How to Write a Coaching Bio That Builds Trust and Attracts Clients

Why Most Coaching Bios Don't Work
The typical coaching bio reads like a resume. Credentials, certifications, years of experience, a list of previous roles. It tells the reader everything about the coach's background and almost nothing about why they should trust this particular person with their most pressing challenge. A bio that converts is built for the reader, not the coach.
Shift the Focus From You to Them
The most effective coaching bios start by naming the client and the problem, not the coach. "If you're a first-generation professional navigating corporate culture while trying to stay true to who you are..." speaks directly to someone who fits that description. They immediately feel seen. From that moment of recognition, they're far more open to what follows.

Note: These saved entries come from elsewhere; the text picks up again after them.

/-- A stream of legal descriptors runs to its normal end, with nothing left undelivered and one response each: the run is
the sequence of the decoded operations. Ends and observations are the spec's own choice (D12). -/
def Obligations.LegalStreamRunsToNormalEnd : Prop :=
  ∀ (s : State) (ds : List Descriptor), s.stream = [] → (∀ d ∈ ds, legalDescriptor d = true) →
    ∃ (t : State) (ops : List Instr), runFrom s ds = .normal t ∧ t.stream = [] ∧
      t.responses.length = s.responses.length + ds.length ∧ ds = ops.map encode ∧ execAll ops s = .next t

/-- The ordering model: a stream in two parts runs as the second part from the state the first part left (read from R52). -/
def Obligations.RunIsSequentialComposition : Prop :=
  ∀ (s t : State) (ds es : List Descriptor), s.stream = [] → runFrom s ds = .normal t →
    runFrom s (ds ++ es) = runFrom t es

/-- A run that meets a zero-length WRITE ends faulted at that descriptor: every earlier one has completed, none behind it
runs, and the host observes the fault and the responses before it (read from R131, R137 and R171; D5, D12, log 3). -/
def Obligations.RunStopsAtZeroLengthWrite : Prop :=
  ∀ (s t : State) (pre post : List Descriptor), s.stream = [] → runFrom s pre = .normal t →
    runFrom s (pre ++ ⟨0x01#8, []⟩ :: post) =
      .faulted (.zeroLengthWrite ⟨0x01#8, []⟩) { t with stream := ⟨0x01#8, []⟩ :: post } ∧
    (runFrom s (pre ++ ⟨0x01#8, []⟩ :: post)).observe =
      .faulted (.zeroLengthWrite ⟨0x01#8, []⟩) t.responses

/-- A run that meets a descriptor the decoder refuses ends refused at it, with the refusal and the responses before it
observed, and none behind it runs (read from R134 and R171; D6, D12). -/
def Obligations.RunStopsAtRefusedDescriptor : Prop :=
  ∀ (s t : State) (pre post : List Descriptor) (d : Descriptor) (r : Reject), s.stream = [] →
    runFrom s pre = .normal t → decode d = .reject r →
    runFrom s (pre ++ d :: post) = .refused (refusalOf r) { t with stream := d :: post } ∧
    (runFrom s (pre ++ d :: post)).observe = .refused (refusalOf r) t.responses

/-- A normal end shows the responses, the 256 final entries and the final cursor (read from R171; D12), and the codes of
the three stops are those of R132, the spec's own numbering (D5, D6). -/
def Obligations.ObservationsAndStopCodes : Prop :=
  (∀ s : State, ∃ x : List Byte, (RunEnd.normal s).observe = .normal s.responses x s.dev.cmd ∧ x.length = 256 ∧
    ∀ i : Byte, x[i.toNat]? = some (s.dev.x i)) ∧
  (∀ d : Descriptor, (Fault.zeroLengthWrite d).code = 1) ∧
  (∀ h : Byte, (refusalOf (.reservedDescriptor h)).code = some 2) ∧
  (∀ (h : Byte) (n : Nat), (refusalOf (.unexpectedPayload h n)).code = some 3)
end

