-- ==== Sys2Proof/Tests/Slice0.lean ====
section
/-! SUPPORT. Small tests of single operations, with expected results from spec/95_test_vectors.md and the rules cited, and
for each statement with hypotheses a witness that meets them. -/

namespace Sys2Proof.Tests

open Sys2Proof Sys2Proof.Machine

/-- The next state of an outcome, if it is one. -/
def nextState : Host.Outcome State Fault Refusal → Option State
  | .next s => some s
  | _ => none

/-- The fault of an outcome, if it is one. -/
def faultOf : Host.Outcome State Fault Refusal → Option Fault
  | .fault f => some f
  | _ => none

/-- A machine with the cursor and the listed entries given, nothing delivered or answered. -/
def machine (cmd : Byte) (regs : List Host.Cell) : State :=
  { dev := { regs := regs, cmd := cmd }, stream := [], responses := [] }

/-- A machine in its construction state with a stream delivered. -/
def withStream (ds : List Descriptor) : State := deliver ds State.reset

/-! ## Parameters and well-formedness -/

/-- R11: REG_COUNT is 2 to the power of CURSOR_WIDTH. -/
theorem test_regCount_is_two_to_the_cursorWidth : Config.regCount = 2 ^ Config.cursorWidth := by decide

/-- R130: the one precondition, `len >= 1`, refuses the empty payload. -/
theorem test_wellFormed_refuses_empty_write : Instr.wellFormed (.write []) = false := by decide

theorem test_wellFormed_takes_address_only_write : Instr.wellFormed (.write [0x10#8]) = true := by decide

/-- The canonical form refuses a zero entry, an unsorted list, a repeat and an index beyond 255. -/
theorem test_wf_refuses_bad_lists :
    Memory.wf [(3, 0x00#8)] = false ∧ Memory.wf [(3, 0x01#8), (2, 0x01#8)] = false ∧
    Memory.wf [(3, 0x01#8), (3, 0x02#8)] = false ∧ Memory.wf [(256, 0x01#8)] = false ∧
    Memory.wf [(0, 0x01#8), (255, 0x02#8)] = true := by decide

/-! ## Decoding, words written out from R61 and R62 -/

/-- V-DEC-1: `H[7:3]` = 00000, `R` = 0, `KIND` = 00. -/
theorem test_decode_quick_write_bits : decode ⟨0b00000000#8, []⟩ = .instr (.quick false) := by decide

/-- V-DEC-2: `R` = 1. -/
theorem test_decode_quick_read_bits : decode ⟨0b00000100#8, []⟩ = .instr (.quick true) := by decide

/-- V-DEC-3: `KIND` = 01 with payload 05 AA. -/
theorem test_decode_write_bits :
    decode ⟨0b00000001#8, [0b00000101#8, 0b10101010#8]⟩ = .instr (.write [0x05#8, 0xAA#8]) := by decide

/-- V-DEC-4: `KIND` = 10. -/
theorem test_decode_recv_bits : decode ⟨0b00000010#8, []⟩ = .instr .recv := by decide

/-- V-DEC-5: `KIND` = 11. -/
theorem test_decode_reset_bits : decode ⟨0b00000011#8, []⟩ = .instr .reset := by decide

/-- V-DEC-6: `R` = 1 outside QUICK. -/
theorem test_decode_refuses_read_bit :
    ∀ h ∈ [0x05#8, 0x06#8, 0x07#8], decode ⟨h, []⟩ = .reject (.reservedDescriptor h) := by decide

/-- V-DEC-7: a bit of `H[7:3]` set. -/
theorem test_decode_refuses_high_bits :
    ∀ h ∈ [0x08#8, 0x09#8, 0x80#8, 0xFF#8], decode ⟨h, []⟩ = .reject (.reservedDescriptor h) := by decide

/-- V-DEC-8: RECV's frame with one payload byte. -/
theorem test_decode_refuses_payload :
    decode ⟨0x02#8, [0x00#8]⟩ = .reject (.unexpectedPayload 0x02#8 1) := by decide

/-- V-DEC-9: WRITE with an empty frame decodes. -/
theorem test_decode_empty_write : decode ⟨0x01#8, []⟩ = .instr (.write []) := by decide

/-- The rows of opcode_table.json as table words, WRITE's with the command byte 0x00 (log 5). -/
theorem test_table_words :
    decodeTableWord 8 0x00 = some (.quick false) ∧ decodeTableWord 8 0x01 = some (.write [0x00#8]) ∧
    decodeTableWord 8 0x02 = some .recv ∧ decodeTableWord 8 0x03 = some .reset ∧
    decodeTableWord 8 0x05 = none := by decide

/-- A table word with payload bits: the second byte is bits 15 to 8. -/
theorem test_table_word_with_payload : decodeTableWord 24 0xAA0501 = some (.write [0x05#8, 0xAA#8]) := by decide

/-- Each row runs as the first operation after reset. -/
theorem test_table_words_run_first :
    ∀ w ∈ [0x00, 0x01, 0x02, 0x03, 0x04],
      (nextState (step (State.reset.withFetchWord 8 w))).isSome = true := by decide

/-! ## The operations -/

/-- V-RST-1. -/
theorem test_reset_clears :
    (nextState (exec .reset (machine 0x7F#8 [(0x10, 0x55#8), (0xFF, 0x01#8)]))).map (·.dev) =
      some ⟨[], 0x00#8⟩ := by decide

/-- V-QCK-1 and V-QCK-2. -/
theorem test_quick_leaves_device :
    ∀ r : Bool, (nextState (exec (.quick r) (machine 0x05#8 [(5, 0xAA#8)]))).map (·.dev) =
      some ⟨[(5, 0xAA#8)], 0x05#8⟩ := by decide

/-- V-L1-4: the third data byte is dropped, none wraps to index 0, and the cursor stays at 0xFE. -/
theorem test_write_truncates :
    (nextState (exec (.write [0xFE#8, 0x01#8, 0x02#8, 0x03#8]) State.reset)).map (·.dev) =
      some ⟨[(0xFE, 0x01#8), (0xFF, 0x02#8)], 0xFE#8⟩ := by decide

/-- V-WR-10. -/
theorem test_write_of_length_zero_faults :
    faultOf (exec (.write []) State.reset) = some (.zeroLengthWrite ⟨0x01#8, []⟩) := by decide

/-- V-RD-2. -/
theorem test_recv_wraps :
    (nextState (exec .recv (machine 0xFF#8 [(0xFF, 0x42#8)]))).map (fun t => (t.dev.cmd, t.responses)) =
      some (0x00#8, [.byte 0x42#8]) := by decide

/-- V-RD-6: no sign effect at 0x7F. -/
theorem test_recv_steps_over_sign_bit :
    (nextState (exec .recv (machine 0x7F#8 [(0x7F, 0x01#8)]))).map (fun t => (t.dev.cmd, t.responses)) =
      some (0x80#8, [.byte 0x01#8]) := by decide

/-- The table of spec/95_test_vectors.md section 2.6. -/
theorem test_copyLen_table :
    [copyLen 0x00 1, copyLen 0x00 256, copyLen 0x00 300, copyLen 0x05 3, copyLen 0x80 128, copyLen 0x80 200,
      copyLen 0xFE 3, copyLen 0xFF 1, copyLen 0xFF 2] = [1, 256, 256, 3, 128, 128, 2, 1, 1] := by decide

/-! ## Assembler lines (R71, R72) -/

theorem test_parse_write_line :
    (parseLine "WRITE 0x05, 0xAA, 0xBB ; -> 0x00".toList).map (·.assemble) =
      some [⟨0x01#8, [0x05#8, 0xAA#8, 0xBB#8]⟩] := by decide

theorem test_parse_read_line :
    (parseLine "READ 0x10, 2".toList).map (·.assemble) =
      some [⟨0x01#8, [0x10#8]⟩, ⟨0x02#8, []⟩, ⟨0x02#8, []⟩] := by decide

/-- Two lines that R71 and R72 do not spell. -/
theorem test_parse_refuses : parseLine "WRITE".toList = none ∧ parseLine "RECV 0x00".toList = none := by decide

/-! ## Witnesses: for each statement with hypotheses, a state and operands that meet them -/

theorem witness_DecoderRefusesExactly :
    headerReserved 0x08#8 = true ∧ headerReserved 0x05#8 = true ∧
    (headerReserved 0x04#8 = false ∧ decode ⟨0x04#8, [0x00#8]⟩ = .reject (.unexpectedPayload 0x04#8 1)) ∧
    (headerReserved 0x03#8 = false ∧ decode ⟨0x03#8, [0x00#8]⟩ = .reject (.unexpectedPayload 0x03#8 1)) := by decide

theorem witness_StepRunsDecodedOperation :
    (withStream [⟨0x02#8, []⟩, ⟨0x03#8, []⟩]).stream = ⟨0x02#8, []⟩ :: [⟨0x03#8, []⟩] ∧
    decode ⟨0x02#8, []⟩ = .instr .recv := by decide

theorem witness_StepRefusesByName_reserved :
    (withStream [⟨0x05#8, []⟩]).stream = ⟨0x05#8, []⟩ :: [] ∧ headerReserved 0x05#8 = true := by decide

theorem witness_StepRefusesByName_payload :
    (withStream [⟨0x02#8, [0x00#8]⟩]).stream = ⟨0x02#8, [0x00#8]⟩ :: [] ∧ headerReserved 0x02#8 = false ∧
    kindOf 0x02#8 ≠ .write ∧ ([0x00#8] : List Byte) ≠ [] := by decide

theorem witness_StepIdlesOnEmptyStream : State.reset.stream = [] := by decide

theorem witness_TableWordIsRunNext : decodeTableWord 8 0x01 = some (.write [0x00#8]) := by decide

theorem witness_StepConsumesOneRespondsOnce :
    (withStream [⟨0x02#8, []⟩]).stream = ⟨0x02#8, []⟩ :: [] ∧
    ∃ t, step (withStream [⟨0x02#8, []⟩]) = .next t := ⟨rfl, _, rfl⟩

theorem witness_EntriesReachedByOperationsOnly :
    (∃ t, exec (.quick true) State.reset = .next t) ∧ (∃ t, exec (.write [0xFF#8, 0x01#8, 0x02#8]) State.reset = .next t) ∧
    (∃ t, exec .recv State.reset = .next t) ∧ (∃ t, exec .reset State.reset = .next t) ∧
    (∃ t, step State.reset = .next t) :=
  ⟨⟨_, rfl⟩, ⟨_, rfl⟩, ⟨_, rfl⟩, ⟨_, rfl⟩, ⟨_, rfl⟩⟩

theorem witness_CursorChangedByNamedOperationsOnly :
    ∃ t, step (withStream [⟨0x02#8, []⟩]) = .next t ∧ t.dev.cmd ≠ (withStream [⟨0x02#8, []⟩]).dev.cmd :=
  ⟨_, rfl, by decide⟩

theorem witness_StepKeepsCanonicalArray :
    (withStream [⟨0x01#8, [0xFF#8, 0x77#8]⟩]).Inv ∧ ∃ t, step (withStream [⟨0x01#8, [0xFF#8, 0x77#8]⟩]) = .next t :=
  ⟨rfl, _, rfl⟩

theorem witness_EqualEntriesAreEqualData :
    (machine 0x05#8 [(5, 0xAA#8)]).Inv ∧ (respond .noValue (machine 0x05#8 [(5, 0xAA#8)])).Inv ∧
    (∀ i : Byte, (machine 0x05#8 [(5, 0xAA#8)]).dev.x i = (respond .noValue (machine 0x05#8 [(5, 0xAA#8)])).dev.x i) ∧
    (machine 0x05#8 [(5, 0xAA#8)]).dev.cmd = (respond .noValue (machine 0x05#8 [(5, 0xAA#8)])).dev.cmd :=
  ⟨rfl, rfl, fun _ => rfl, rfl⟩

theorem witness_DeviceStateDecidesTheFuture :
    State.reset.dev = (withStream [⟨0x02#8, []⟩]).dev ∧ (∃ t, execAll [.recv, .reset] State.reset = .next t) ∧
    (∃ f, execAll [.recv, .write []] State.reset = .fault f) := ⟨rfl, ⟨_, rfl⟩, ⟨_, rfl⟩⟩

theorem witness_ResponseShowsCursorOnlyThroughRegister :
    (machine 0x05#8 []).dev.x (machine 0x05#8 []).dev.cmd = (machine 0xFF#8 []).dev.x (machine 0xFF#8 []).dev.cmd ∧
    (∃ t, exec .recv (machine 0x05#8 []) = .next t) ∧ (∃ t, exec .recv (machine 0xFF#8 []) = .next t) :=
  ⟨rfl, ⟨_, rfl⟩, ⟨_, rfl⟩⟩

theorem witness_ResetIsTheZeroingLoop : (machine 0x7F#8 [(0x00, 0x55#8), (0xFF, 0x01#8)]).Inv := rfl

theorem witness_ResetErasesHistory :
    (∃ t, execAll [.reset, .recv] State.reset = .next t) ∧
    (∃ t, execAll [.reset, .recv] (machine 0x7F#8 [(0, 0x55#8)]) = .next t) := ⟨⟨_, rfl⟩, ⟨_, rfl⟩⟩

theorem witness_QuickCanBeRemoved :
    (∃ t, execAll [.write [0x20#8]] State.reset = .next t) ∧
    (∃ u, execAll ([.write [0x20#8]] ++ [.recv]) State.reset = .next u) ∧
    (∃ f, execAll ([.recv] ++ [.write []]) State.reset = .fault f) := ⟨⟨_, rfl⟩, ⟨_, rfl⟩, ⟨_, rfl⟩⟩

/-- `copyLen`'s lower end: at 0xFF one byte fits. -/
theorem witness_WriteStoresItsPayload :
    0 < min ([0xFF#8, 0x77#8, 0x88#8].length - 1) (256 - (0xFF#8).toNat) ∧
    ((0x00#8).toNat < (0xFF#8).toNat ∨ (0xFF#8).toNat + 1 ≤ (0x00#8).toNat) ∧
    ((0x02#8).toNat < (0x01#8).toNat ∨
      (0x01#8).toNat + min ([0x01#8, 0x09#8].length - 1) (256 - (0x01#8).toNat) ≤ (0x02#8).toNat) := by decide

/-- `copyLen`'s upper end: at 0x00 all 256 bytes fit. -/
theorem witness_WriteStoresItsPayload_full :
    255 < min ((0x00#8 :: List.replicate 256 0x01#8).length - 1) (256 - (0x00#8).toNat) := by
  rw [List.length_cons, List.length_replicate]
  decide

theorem witness_WriteTruncatesAtIndex255 :
    (0x00#8).toNat < (0xFF#8).toNat ∧ 256 - (0xFF#8).toNat ≤ [0x77#8].length ∧
    (0x00#8 : Byte) ≠ 0xFE#8 ∧ (0x00#8 : Byte) ≠ 0xFF#8 := by decide

theorem witness_WriteAlwaysSucceeds : 1 ≤ ([0x10#8] : List Byte).length := by decide

theorem witness_WriteStoresInPayloadOrder :
    1 ≤ 1 ∧ 1 ≤ min [0x77#8, 0x88#8].length (256 - (0xFF#8).toNat) := by decide

theorem witness_ZeroLengthWriteFaults :
    (withStream [⟨0x01#8, []⟩, ⟨0x02#8, []⟩]).stream = ⟨0x01#8, []⟩ :: [⟨0x02#8, []⟩] := by decide

theorem witness_WriteIsIdempotent : (machine 0x33#8 [(0x10, 0x01#8)]).Inv := rfl

theorem witness_FullWriteErasesHistory :
    State.reset.Inv ∧ (machine 0x33#8 [(0x10, 0x01#8)]).Inv ∧ 256 ≤ (List.replicate 256 0x01#8).length :=
  ⟨rfl, rfl, List.length_replicate.ge⟩

theorem witness_SplitWriteCoversTheCrossing :
    [0x11#8, 0x22#8].length = 256 - (0xFE#8).toNat ∧ [0x33#8].length ≤ (0xFE#8).toNat ∧
    2 < ([0x11#8, 0x22#8] ++ [0x33#8]).length := by decide

theorem witness_ReadCursorWraps :
    (machine 0xFF#8 [(0x00, 0x11#8), (0xFF, 0x99#8)]).dev.cmd = 0xFF#8 ∧ (0x00#8).toNat < (0x01#8).toNat := by decide

theorem witness_FullWriteRoundTrip : (List.replicate 256 0x01#8).length = 256 := List.length_replicate

theorem witness_BlockReadBack_inside :
    [0x11#8].length ≤ 256 - (0xFF#8).toNat ∧ 1 ≤ [0x11#8].length := by decide

theorem witness_BlockReadBack_truncated :
    256 - (0xFF#8).toNat < [0x11#8, 0x22#8].length ∧ 0 < 2 ∧ 0 < 256 - (0xFF#8).toNat ∧
    1 < 2 ∧ ¬1 < 256 - (0xFF#8).toNat := by decide

theorem witness_MetPreconditionsNeverStop :
    Instr.wellFormed (.write [0x00#8]) = true ∧
    ∀ i ∈ [Instr.quick true, .write [0x00#8], .recv, .reset], i.wellFormed = true := by decide

theorem witness_LegalStreamRunsToNormalEnd :
    State.reset.stream = [] ∧ ∀ d ∈ [(⟨0x03#8, []⟩ : Descriptor), ⟨0x01#8, [0x00#8]⟩, ⟨0x04#8, []⟩, ⟨0x02#8, []⟩],
      legalDescriptor d = true := by decide

theorem witness_RunIsSequentialComposition :
    State.reset.stream = [] ∧ ∃ t, runFrom State.reset [⟨0x02#8, []⟩] = .normal t := ⟨rfl, _, rfl⟩

theorem witness_RunStopsAtZeroLengthWrite :
    State.reset.stream = [] ∧ ∃ t, runFrom State.reset [⟨0x01#8, [0x10#8, 0x01#8]⟩] = .normal t := ⟨rfl, _, rfl⟩

theorem witness_RunStopsAtRefusedDescriptor :
    State.reset.stream = [] ∧ (∃ t, runFrom State.reset [⟨0x03#8, []⟩] = .normal t) ∧
    decode ⟨0x05#8, []⟩ = .reject (.reservedDescriptor 0x05#8) := ⟨rfl, ⟨_, rfl⟩, by decide⟩

end Sys2Proof.Tests
end

section
/-! What WRITE, RECV and a step do to the device, said once in terms of their next state. -/

namespace Sys2Proof.Machine

theorem exec_quick (readFlag : Bool) (s : State) : exec (.quick readFlag) s = .next (respond .noValue s) := rfl

theorem exec_write_cons (c : Byte) (data : List Byte) (s : State) :
    exec (.write (c :: data)) s =
      .next (respond writeSuccess (storeBytes (commandIndex c) (storedData c data) (setCursor c s))) := rfl

theorem exec_recv (s : State) :
    exec .recv s = .next (respond (.byte (s.dev.x s.dev.cmd)) (setCursor (nextCursor s.dev.cmd) s)) := rfl

/-- WRITE's effect on every entry (R100, R107): its payload byte inside the range, the old value outside. -/
theorem exec_write_x {c : Byte} {data : List Byte} {s t : State} (h : exec (.write (c :: data)) s = .next t)
    (j : Byte) :
    t.dev.x j =
      if hj : c.toNat ≤ j.toNat ∧ j.toNat < c.toNat + min data.length (256 - c.toNat)
      then data[j.toNat - c.toNat] else s.dev.x j := by
  rw [exec_write_cons] at h
  cases h
  simp only [respond_dev, storeBytes_x, setCursor_x, commandIndex, storedData_length, storedData_getElem]

/-- The k-th data byte of a WRITE that is not cut off lands at `x[bytes[0] + k]` (R43). -/
theorem exec_write_x_stored {c : Byte} {data : List Byte} {s t : State} (h : exec (.write (c :: data)) s = .next t)
    {k : Nat} (hk : k < min data.length (256 - c.toNat)) :
    some (t.dev.x (BitVec.ofNat 8 (c.toNat + k))) = data[k]? := by
  have hindex : (BitVec.ofNat 8 (c.toNat + k)).toNat = c.toNat + k := by
    rw [BitVec.toNat_ofNat]
    omega
  have hlen : k < data.length := by omega
  rw [exec_write_x h, dif_pos (by omega), List.getElem?_eq_getElem hlen]
  simp only [hindex, Nat.add_sub_cancel_left]

/-- A WRITE leaves every entry outside its range as it was (R107). -/
theorem exec_write_x_frame {c : Byte} {data : List Byte} {s t : State} (h : exec (.write (c :: data)) s = .next t)
    {j : Byte} (hj : j.toNat < c.toNat ∨ c.toNat + min data.length (256 - c.toNat) ≤ j.toNat) :
    t.dev.x j = s.dev.x j := by
  rw [exec_write_x h, dif_neg (by omega)]

/-- A WRITE of one data byte stores it at the addressed entry: the start of a range is never cut off (R102). -/
theorem exec_write_one_x_same {i v : Byte} {s t : State} (h : exec (.write [i, v]) s = .next t) : t.dev.x i = v := by
  have hfits : 0 < min [v].length (256 - i.toNat) := by
    have := i.isLt
    simp only [List.length_singleton]
    omega
  simpa using exec_write_x_stored h hfits
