-- ==== Sys2Proof/Laws/Step.lean ====
section
/-! SUPPORT. What an operation and a step can do, said once: every operation answers one response and
completes, and a step is a reset, a stop before the first reset, an accept, a completion or nothing. -/

namespace Sys2Proof.Machine

/-! ## Operations -/

/-- The response of a burst-consuming operation. -/
def burstResponse (b : Burst) (result : Data) : Response :=
  match burstCheck b with
  | .ok => mkResponse .ok result
  | e   => errorResponse e

/-- The response of each operation. -/
def responseOf : Instr → Response
  | .nop           => mkResponse .ok 0#64
  | .unpack b      => burstResponse b (dataOfRaw (decodeBurst b.data))
  | .normalize raw => mkResponse .ok (dataOfRgb (normFn raw))
  | .getrgb b      => burstResponse b (dataOfRgb (normFn (decodeBurst b.data)))
  | .gamma index   => mkResponse .ok ((gammaRom index).setWidth 64)
  | .scale raw     => mkResponse .ok (dataOfRgb (scaleRaw raw))

theorem completeBurst_eq (b : Burst) (result : Data) (s : State) :
    completeBurst b result s = complete (burstResponse b result) s := by
  unfold completeBurst burstResponse
  cases burstCheck b <;> rfl

/-- Everything an operation does: it completes with its response. -/
theorem exec_eq_complete (i : Instr) (s : State) : exec i s = .next (complete (responseOf i) s) := by
  cases i <;>
    simp [exec, responseOf, execNop, execUnpack, execNormalize, execGetrgb, execGamma, execScale, completeOk,
      completeBurst_eq]

theorem burstResponse_rejected (b : Burst) (result : Data) (h : burstCheck b ≠ .ok) :
    burstResponse b result = errorResponse (burstCheck b) := by
  unfold burstResponse
  cases hc : burstCheck b with
  | ok => exact absurd hc h
  | transportError => rfl
  | notReady => rfl
  | illegal => rfl

theorem burstResponse_accepted (b : Burst) (result : Data) (h : burstCheck b = .ok) :
    burstResponse b result = mkResponse .ok result := by
  unfold burstResponse
  rw [h]

/-! ## The step -/

/-- The response of a completing edge: the operation's, or ILLEGAL for a reserved word (R66). -/
def responseOfWord (q : Request) : Response :=
  match decode q with
  | .instr i   => responseOf i
  | .illegal _ => errorResponse .illegal

/-- Everything a step can do, guards included. -/
theorem step_cases (s : State) :
    (s.edge.rst = true ∧ step s = .next (resetRegs s.tick)) ∨
    (s.edge.rst = false ∧ s.resetSeen = false ∧ step s = .fault .beforeFirstReset) ∨
    (s.edge.rst = false ∧ s.resetSeen = true ∧ s.busy = true ∧ s.edge.latencyOver = true ∧
      step s = .next (complete (responseOfWord s.reqQ) s.tick)) ∨
    (s.edge.rst = false ∧ s.resetSeen = true ∧ s.busy = true ∧ s.edge.latencyOver = false ∧
      step s = .next s.tick) ∨
    (s.edge.rst = false ∧ s.resetSeen = true ∧ s.busy = false ∧ s.edge.reqValid = true ∧
      step s = .next (acceptReq s.edge.req s.tick)) ∨
    (s.edge.rst = false ∧ s.resetSeen = true ∧ s.busy = false ∧ s.edge.reqValid = false ∧
      step s = .next s.tick) := by
  have hc : edgeAction s = .complete → step s = .next (complete (responseOfWord s.reqQ) s.tick) := by
    intro h
    unfold step responseOfWord
    rw [h]
    cases hd : decode s.reqQ <;> simp [hd, exec_eq_complete, execIllegal, completeError]
  cases h1 : s.edge.rst <;> cases h2 : s.resetSeen <;> cases h3 : s.busy <;>
    cases h4 : s.edge.latencyOver <;> cases h5 : s.edge.reqValid <;>
    first
    | (simp [step, edgeAction, h1, h2, h3, h4, h5]; done)
    | (simp [hc, edgeAction, h1, h2, h3, h4, h5]; done)

end Sys2Proof.Machine
end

Lead With Relevant Credibility
Credentials matter, but only the ones that are relevant to the client's situation. A coaching certification from a recognized body is worth mentioning. A degree in an unrelated field is not. Years of experience coaching clients to the specific outcome you offer is highly relevant. Everything else is noise that dilutes the signal.
Tell the Relevant Story
If you've personally navigated the journey you help clients through, say so. A career coach who made a major transition themselves is more credible to someone facing the same transition. A business coach who built a company from scratch speaks differently to an aspiring entrepreneur than one who has only studied business. Your relevant lived experience is a credibility asset. Use it.
Include Specific Results
Where possible, include anonymized outcomes from your work with clients. Not vague impact, but specific results: clients promoted, businesses launched, revenue milestones reached, personal goals achieved. Specific results are more credible than general claims and more persuasive than any credential.
The Length Question
Your bio should be long enough to build trust and short enough to hold attention. For a website about page, 200 to 400 words is typically appropriate. For a social media profile, 100 words or fewer. For a speaking introduction, 75 words. Match the length to the context and cut everything that doesn't serve the reader's decision.
End With a Clear Next Step
Don't let a reader finish your bio without knowing what to do next. "If this resonates, book a free discovery call here" or "If you're ready to [outcome], let's talk" gives the interested reader an immediate path forward. A bio without a call to action is a missed opportunity at the exact moment of highest intent.